While falling cargo accidents and injury is uncommon, it does happen. And when it does, sometimes the injuries can be devastating, even resulting in paralysis or death. Often times a falling cargo injury is the result of a truck that loses its cargo while driving.

In April of 2017 in Chicago, four people were injured in an accident when an enclosed trailer apparently detached from the tractor towing it, causing the trailer to land on top of the vehicle.

It was 25 years after a Chicago woman was severely injured on her daily commute to work when a 30-pound piece of sheet metal fell off the bed of an open trailer and smashed through her windshield, injuring her face, breaking her arm and putting her into a coma that lasted almost three weeks.

The accident caused already frustrated legislators to take a harder look at cargo-related accidents – and a way to hold the industry more accountable for them.

Definitely, there needs to be a greater liability on the trucking industry,” the woman’s attorney said in an interview with the Chicago Tribune, adding that if the tractor-trailer involved in his client’s accident had had its cargo properly secured, the accident would never have happened.

At the time, Illinois law required flat-bed trucks to be covered if they were carrying material that could fall off, but the law was frustratingly unenforceable because tickets couldn’t be issued until cargo had already fallen off.

The state was looking at adding tougher tarp rules to trucking regulations, a rule that safety organizations advocated but the Illinois Transportation Association said would be costly enough for trucking companies that the cost of goods and services for consumers would escalate. (Ref. 1)

While the Federal Motor Carrier Safety Administration has since established safety standards for securing cargo, that doesn’t mean those rules are always followed. And when they’re not, it is others on the road who are at risk.

Tight Deadlines Can Lead to Carelessness

Truck drivers are almost always on a tight deadline, and have been for decades, based on the lyrics to the 1970s’ Jerry Reed/Dick Feller song “East Bound and Down” (written for the soundtrack of the movie “Smoky and the Bandit”) which suggests that safety has never been as important as speed when it comes to hauling cargo.

“East bound and down, loaded up and truckin’,

We’re gonna do what they say can’t be done.

We’ve got a long way to go and a short time to get there.

I’m east bound, just watch ol’ ‘Bandit’ run.”
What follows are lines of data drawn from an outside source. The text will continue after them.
/-- MM.WS, MM.WT, MM.OS, MM.PLD, MM.PREL and MM.BATCH on a core that is no comm core, with fewer than four entries queued and no
precise fault, enter the slot's queue as one entry that holds the word and the four tile descriptors as captured at issue, behind
what is queued, and the slot goes on. MM.WAIT goes on when no more entries are queued than its number and waits otherwise. MM.TDLD
loads a tile descriptor from 16 bytes of core memory and MM.TDST stores one there. That MM.PREL enters the queue and that MM.TDLD
and MM.TDST act at issue is the model's choice (assumption log 132), and so are the checks made of MM.PLD (log 28). (R69, R88, R89,
R90, R98, R264, Table 3.7) -/
def Obligations.MatrixInstructionsEnterTheQueue : Prop :=
∀ (s : State) (p : Fin 12) (i : Fin 153) (sl : Fin 2) (w : BitVec 64),
    s.blk.isComm p i = false →
    let e := s.blk.entered p i sl
    let t := s.blk.slot p i sl
    let td (lo : Nat) : Nat := smGet 0 t.tds (wordField w lo 4)
    let entry (op : MOp) : MEntry :=
      { op := op, word := w.toNat, tda := td 50, tdb := td 46, tdc := td 42, tdi := td 38, srs := t.s (wordField w 17 5),
        thresh := bits (s.blk.reg (.mxe p i) 0x040) 8 8, runLen := bits (s.blk.reg (.mxe p i) 0x040) 0 4,
        planes := s.blk.planesOf p i sl }
    let enters (c : Instr) (op : MOp) : Prop := ∃ b : Block, exec c s = .next (s.withBlk b) ∧
      b.slots = (e.modSlot p i sl fun t => { t with mq := headMark s.blk.merid.count (t.mq ++ [entry op]) }.executed).slots ∧
      b.cores = s.blk.cores ∧ b.regs = s.blk.regs ∧ b.syncs = s.blk.syncs
    (t.mq.length < 4 →
      (s.blk.Runs p i sl w.toNat 3 0x00 → e.matrixFault p i sl (entry .ws) = none → enters (.mmWs p i sl w) .ws) ∧
      (s.blk.Runs p i sl w.toNat 3 0x01 → e.matrixFault p i sl (entry .wt) = none → enters (.mmWt p i sl w) .wt) ∧
      (s.blk.Runs p i sl w.toNat 3 0x02 → e.matrixFault p i sl (entry .os) = none → enters (.mmOs p i sl w) .os) ∧
      (s.blk.Runs p i sl w.toNat 3 0x06 → e.matrixFault p i sl (entry .batch) = none → enters (.mmBatch p i sl w) .batch) ∧
      (s.blk.Runs p i sl w.toNat 3 0x03 → e.pldFault p i sl (entry .pld) = none → enters (.mmPld p i sl w) .pld) ∧
      (s.blk.Runs p i sl w.toNat 3 0x04 → enters (.mmPrel p i sl w) .prel)) ∧
    (s.blk.Runs p i sl w.toNat 3 0x05 → exec (.mmWait p i sl w) s = .next (s.withBlk
      (if t.mq.length ≤ wordField w 51 3 then (e.matrixTrace p i sl).modSlot p i sl Slot.executed
       else e.modSlot p i sl fun t => { t with wait := .mmWait, waitWord := w.toNat }))) ∧
    (let a := (BitVec.ofNat 64 (t.a (wordField w 46 4)) + (w.extractLsb' 0 32).signExtend 64).toNat
     a % 16 = 0 → a + 16 ≤ 0x80000 → e.outside p i sl a 16 = none →
      (s.blk.Runs p i sl w.toNat 3 0x07 → e.memPoisoned (coreBase p i + a) 16 = false →
        exec (.mmTdld p i sl w) s = .next (s.withBlk ((e.matrixTrace p i sl).modSlot p i sl fun t =>
          { t with tds := smPut 0 t.tds (wordField w 50 4) (leNat (e.memBytes (coreBase p i + a) 16)) }.executed))) ∧
      (s.blk.Runs p i sl w.toNat 3 0x08 → ((e.listsOf p i sl).any fun l => meets a 16 (l.base, 64 * l.count)) = false → exec (.mmTdst p i sl w) s = .next (s.withBlk
        (((e.matrixTrace p i sl).poke (coreBase p i + a) (leBytes 16 (smGet 0 t.tds (wordField w 50 4)))).modSlot p i sl Slot.executed))))

/-- With no pass under way and the core not in reset, a MATRIX_PASS_START of the primary slot, or of a running backfill slot while
the primary queue is empty, begins the next pass of the instruction at the head of the slot's queue at rung 0, deciding on retained
planes at an instruction's first pass, and the other slot's queue loses what it had read ahead; an MM.PREL alone there releases the
planes, and so does an MM.PLD whose B does not fit, which is counted. A MATRIX_ATTEMPT_END of a compute instruction holds what the
attempt yields and counts its cycles in the engine's BUSY counter: where an element is still over threshold below the ladder's top
the same pass goes on at the next rung, else the pass's block is drained and the next pass, if there is one, is due; of an MM.PLD it
retains the planes under its tag, but for planes taken or given up meanwhile, and ends its array work with the flags of the B that it
narrowed (the model's choice, assumption logs 200, 201). A MATRIX_COMPLETE of a slot whose oldest instruction has ended its array
work (an MM.PREL next in turn in a free array acts first) reports its escalation, merges its flags into the slot's flag word and
frees the entry. Where bubbles take every cycle of the slot, no pass starts and no attempt ends. That MM.PREL acts at its turn
(assumption log 132), that operands are read as an attempt ends and the other slot's read-ahead is lost (log 32), and that BUSY
counts by attempt, the load cycles of MM.PLD among them (log 33), are the model's readings. (R81, R82, R90, R93, R95, R96, R128,
R141, R142, R342) -/
def Obligations.MatrixEngineRunsPasses : Prop :=
∀ (s : State) (p : Fin 12) (i : Fin 153) (sl : Fin 2) (e : MEntry) (rest : List MEntry), s.blk.boot.power = .on →
    smWf {} s.blk.cores = true → smWf {} s.blk.slots = true →
    let b := s.blk
    let busy := ((b.slot p i 0).mq ++ (b.slot p i 1).mq).any (·.inPass)
    let b0 := if busy then b else b.skipIdle p i sl 1
    let released (b : Block) : Block :=
      (b.modSlot p i sl Slot.release).modEntry p i sl 0 fun e => { e with arrayDone := true }
    (b.bubbled p i sl = true → exec (.matrixPassStart p i sl) s = .next s ∧ exec (.matrixAttemptEnd p i sl) s = .next s) ∧
    (b.bubbled p i sl = false → busy = false → (b.core p i).inReset = false → sl = 0 ∨ ((b.core p i).ctx = .backfill ∧ b.bfOn p i = true ∧ (b.slot p i 0).mq = []) →
      (b.slot p i sl).mq = e :: rest → e.arrayDone = false →
      (e.op ≠ .prel → (e.op = .pld → e.bPlanes ≤ e.planes) → (e.op = .batch → e.launched = true) →
        let b1 := if e.pass = 0 ∧ (e.started = false ∨ e.op = .batch) then b.firstPass p i sl 0 e else b
        exec (.matrixPassStart p i sl) s = .next (s.withBlk
          (((if e.restart ∧ sl = 1 then b1.log (.mxe p i) 21 else b1).modSlot p i (1 - sl.val) fun t =>
            { t with mq := t.mq.map fun e => { e with pre := [] } }).modEntry p i sl 0 fun e =>
              let e := { e with started := true, inPass := true, rung := 0, held := [], heldPois := [], rungs := [] }
              if e.restart then { e with restart := false, pre := [] } else { e with tried := 0, seenA := [], seenB := [] }))) ∧
      (e.op = .prel → rest = [] → exec (.matrixPassStart p i sl) s = .next (s.withBlk (released b))) ∧
      (e.op = .pld → e.planes < e.bPlanes → rest = [] →
        exec (.matrixPassStart p i sl) s = .next (s.withBlk (released (b.log (.mxe p i) 3))))) ∧
    (b.bubbled p i sl = false → (b.slot p i sl).mq = e :: rest → e.inPass = true →
      (e.op ≠ .pld →
        let a := b.attemptOf p i sl e
        let top := e.ladder.length - 1
        let rungs := settleRungs e.rungs a.ovr e.rung top
        let unread (x : MEntry) : MEntry := { x with pre := [], preBytes := [], prePois := [] }
        ∃ (b' b1 : Block) (e0 e' : MEntry) (rest' : List MEntry), exec (.matrixAttemptEnd p i sl) s = .next (s.withBlk b') ∧
          (b'.core p i).busy = (b.core p i).busy + e.cycles e.pass e.rung ∧ (b'.slot p i sl).mq = e' :: rest' ∧
          rest'.map unread = rest.map unread ∧
          (∀ n, (e.flags ||| a.flags ||| a.sa.flags ||| a.sb.flags).testBit n = true → e'.flags.testBit n = true) ∧
          (rungs.any (·.isNone) = true → e'.inPass = true ∧ e'.pass = e.pass ∧ e'.rung = e.rung + 1 ∧
            e'.held = e.held ++ [a.codes] ∧ e'.rungs = rungs ∧ rest' = rest) ∧
          (rungs.any (·.isNone) = false → e'.inPass = false ∧ e'.pass = e.pass + 1 ∧ e'.rung = 0 ∧
            e'.arrayDone = decide (e.pass + 1 = e.passes) ∧
            e0 = { e with flags := e0.flags, repeated := e0.repeated, overEv := e0.overEv, topEv := e0.topEv, seenA := e0.seenA,
                          seenB := e0.seenB, tried := e0.tried, held := e.held ++ [a.codes], heldPois := e.heldPois ++ [a.pois],
                          rungs := rungs } ∧
            (bit (b.reg .eyep 0x040) 0 = false → b1.ram = b.ram) ∧ b1.tiers = b.tiers ∧
            b'.ram = (b1.drainPass p i e0 (!(e.ladder.getD 0 (.bf16, .bf16)).1.isFloat)).1.ram)) ∧
      (e.op = .pld → ∃ (b' : Block) (fl : Nat), exec (.matrixAttemptEnd p i sl) s = .next (s.withBlk b') ∧
        (b'.core p i).busy = (b.core p i).busy + 48 * e.bPlanes ∧ (bit (b.reg .eyep 0x040) 0 = false → fl = b.pldFlags p i e) ∧
        (b'.slot p i sl).mq = { e with inPass := false, arrayDone := true, flags := e.flags ||| fl } :: rest ∧
        (e.bPlanes ≤ e.planes → e.lost = false → (b'.slot p i sl).retTag = some e.tag ∧ (b'.slot p i sl).retPlanes = e.bPlanes) ∧
        (e.bPlanes ≤ e.planes → e.lost = true → (b'.slot p i sl).retTag = (b.slot p i sl).retTag) ∧
        (e.planes < e.bPlanes → (b'.slot p i sl).retTag = none))) ∧
    (b0.bubbled p i sl = false → (b0.slot p i sl).mq = e :: rest → e.arrayDone = true → exec (.matrixComplete p i sl) s = .next (s.withBlk
      ((b0.escReport p i sl e).modSlot p i sl fun x =>
        { x with flags := x.flags ||| e.flags, mq := headMark b.merid.count rest })))

/-- With an unlaunched MM.BATCH at the head of the primary queue, BATCH_LAUNCH with all 48 slots valid and BATCH_DEADLINE once the
count has reached the later of the head frame and the first post's frame plus DEADLINE take and clear the valid mask, write it to
the S register that MASKD names, and launch the instruction; a partial batch is counted and raises its cause first; with nothing
posted the instruction ends with mask 0 and is counted. (R98) -/
def Obligations.BatchAssemblerLaunches : Prop :=
∀ (s : State) (p : Fin 12) (i : Fin 153) (e : MEntry) (rest : List MEntry), s.blk.boot.power = .on →
    (s.blk.slot p i 0).mq = e :: rest → e.op = .batch → e.launched = false →
    let v := (s.blk.core p i).batchValid
    let take (b : Block) : Block :=
      (b.modCore p i fun c => { c with batchValid := 0, batchPost := none }).modSlot p i 0 fun x =>
        { x.setS (bits e.word 3 5) v with mq := { e with launched := true, mask := v, arrayDone := decide (v = 0) } :: rest }
    (v = 2 ^ 48 - 1 → exec (.batchLaunch p i) s = .next (s.withBlk (take s.blk))) ∧
    (Nat.max e.headFrame ((s.blk.core p i).batchPost.getD 0) + s.blk.fld (.mxe p i) 0x044 0 8 ≤ s.blk.merid.count →
      (v = 0 → exec (.batchDeadline p i) s = .next (s.withBlk (take (s.blk.log (.mxe p i) 6)))) ∧
      (v = 2 ^ 48 - 1 → exec (.batchDeadline p i) s = .next (s.withBlk (take s.blk))) ∧
      (v ≠ 0 → v ≠ 2 ^ 48 - 1 → exec (.batchDeadline p i) s = .next (s.withBlk
        (take ((s.blk.log (.mxe p i) 5).raise (.mxe p i) 1)))))

/-- An access of at most one 128-byte line that meets no physical error, at a stack in service or a capacity device in service, while
every clean cache line agrees with its stack, has the effect on memory of a plain write at its home whatever its cache hint and
whatever the cache holds; a read that meets no poison and is no LAST_USE read of a full line leaves memory as it was and delivers the
bytes at the home. (R149, R153, R155, R159, R163, R168, Table 6.2) -/
def Obligations.MemoryAccessesReachTheirHome : Prop :=
∀ (s : State) (p : Fin 12) (d : Fin 16) (loc : BitVec 36) (len : BitVec 12) (n : BitVec 8) (hint : BitVec 2) (data : List Byte)
      (pois : Bool), s.blk.boot.power = .on → s.blk.CachesAgree →
    let bs (k : Nat) : List Nat := (data.map BitVec.toNat ++ List.replicate k 0).take k
    (bit s.blk.tiers.stackOos p = false → 0 < len.toNat → loc.toNat % 128 + len.toNat ≤ 128 → loc.toNat + len.toNat ≤ stackBytes →
      (∃ b : Block, exec (.mscAccess p loc len true hint data pois .none) s = .next (s.withBlk b) ∧
        b.ram = s.blk.ram.write (p * stackBytes + loc.toNat) (bs len.toNat) pois) ∧
      (s.blk.ram.poisoned (p * stackBytes + loc.toNat) len.toNat = false → hint ≠ 3 ∨ len.toNat < 128 →
        ∃ b : Block, exec (.mscAccess p loc len false hint data pois .none) s = .next (s.withBlk b) ∧ b.ram = s.blk.ram ∧
          b.out.head? = some (.memData (p * stackBytes + loc.toNat) (s.blk.ram.bytes (p * stackBytes + loc.toNat) len.toNat) false))) ∧
    (bit s.blk.tiers.capIn d = true → loc.toNat % 4096 < 3968 → 0 < n.toNat → loc.toNat % 128 + n.toNat ≤ 128 →
      (∃ b : Block, exec (.capacityAccess d loc n true data pois .none) s = .next (s.withBlk b) ∧
        b.ram = s.blk.ram.write (2 ^ 40 + d * 2 ^ 36 + loc.toNat) (bs n.toNat) pois) ∧
      (s.blk.ram.poisoned (2 ^ 40 + d * 2 ^ 36 + loc.toNat) n.toNat = false →
        ∃ b : Block, exec (.capacityAccess d loc n false data pois .none) s = .next (s.withBlk b) ∧ b.ram = s.blk.ram ∧
          b.out.head? = some (.memData (2 ^ 40 + d * 2 ^ 36 + loc.toNat)
            (s.blk.ram.bytes (2 ^ 40 + d * 2 ^ 36 + loc.toNat) n.toNat) false)))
For a truck driver in a hurry to deliver goods, loading them properly or securely may not be the highest priority. And for those on the loading dock, what happens once the cargo leaves is not their biggest concern.

But according to a study from AAA, falling cargo played a role in more than 200,000 crashes over a four-year period, and the majority where the result of improperly secured cargo.

Of the 200,000 accidents – as dangerous as teens tossing rocks off of overpasses – approximately 500 people were killed and almost 40,000 were injured, making falling cargo one of the top truck-related accidents that can occur on the road.

Common Cargo Mishaps

While falling cargo is a danger on the road, improperly loaded cargo can also be a problem, because it can shift in the trailer, causing a driver to lose control of his or her tractor-trailer, potentially crashing into other vehicles on the road.

If a load of cargo encounters problems on the road, and is damaged in transit, both the truck driver and the trucking company won’t get paid for that load, so it doesn’t pay to cut corners.

A crushing injury by falling cargo can be devastating.

Still, accidents happen, often due to negligence related to improperly loaded or secured loads.

Some common cargo-related problems that can lead to accidents include:

  • Items can fall off of flatbed trailers, including sheet metal and limber;
  • Trucks can experience tire blowouts, sending tread into the roadway, creating a hazard;
  • Heavy cargo can shift on a flatbed or enclosed trailer, including automobiles or appliances, causing the truck to shift lanes suddenly or veer into oncoming traffic;
  • An improperly secured load can cause wear on the ties securing it, potentially causing them to tear under stress, causing a flatbed truck to lose its entire load.

Who Is at Fault in a Cargo-Related Accident?

While a driver is usually required to check regularly in transit to ensure that his or her load is stable, it is not always the driver who will be held responsible in the event of an accident.

In some cases, drivers are prevented from opening and inspecting sealed or locked containers, so if an accident occurs because the cargo was loaded improperly, the loading company would be held responsible for any injuries or property damage for failing to properly secure the cargo when it was loaded.

It could also fall on the manufacturer of the safety devices used to secure the load if failure of those devices was ultimately responsible for the falling cargo.

falling cargo injury and accident

Because of the complexity involved in falling cargo accidents – in some cases, cargo can fall off without a truck driver noticing, and he or she can be miles down the road before the lost cargo becomes a road hazard – it is important to have an experienced attorney to help sort through the challenges of determining who is ultimately at fault.

A knowledgeable tractor-trailer accident attorney will understand how to best investigate your case, ensuring that you are properly compensated for any injuries or property losses you may have sustained in your accident.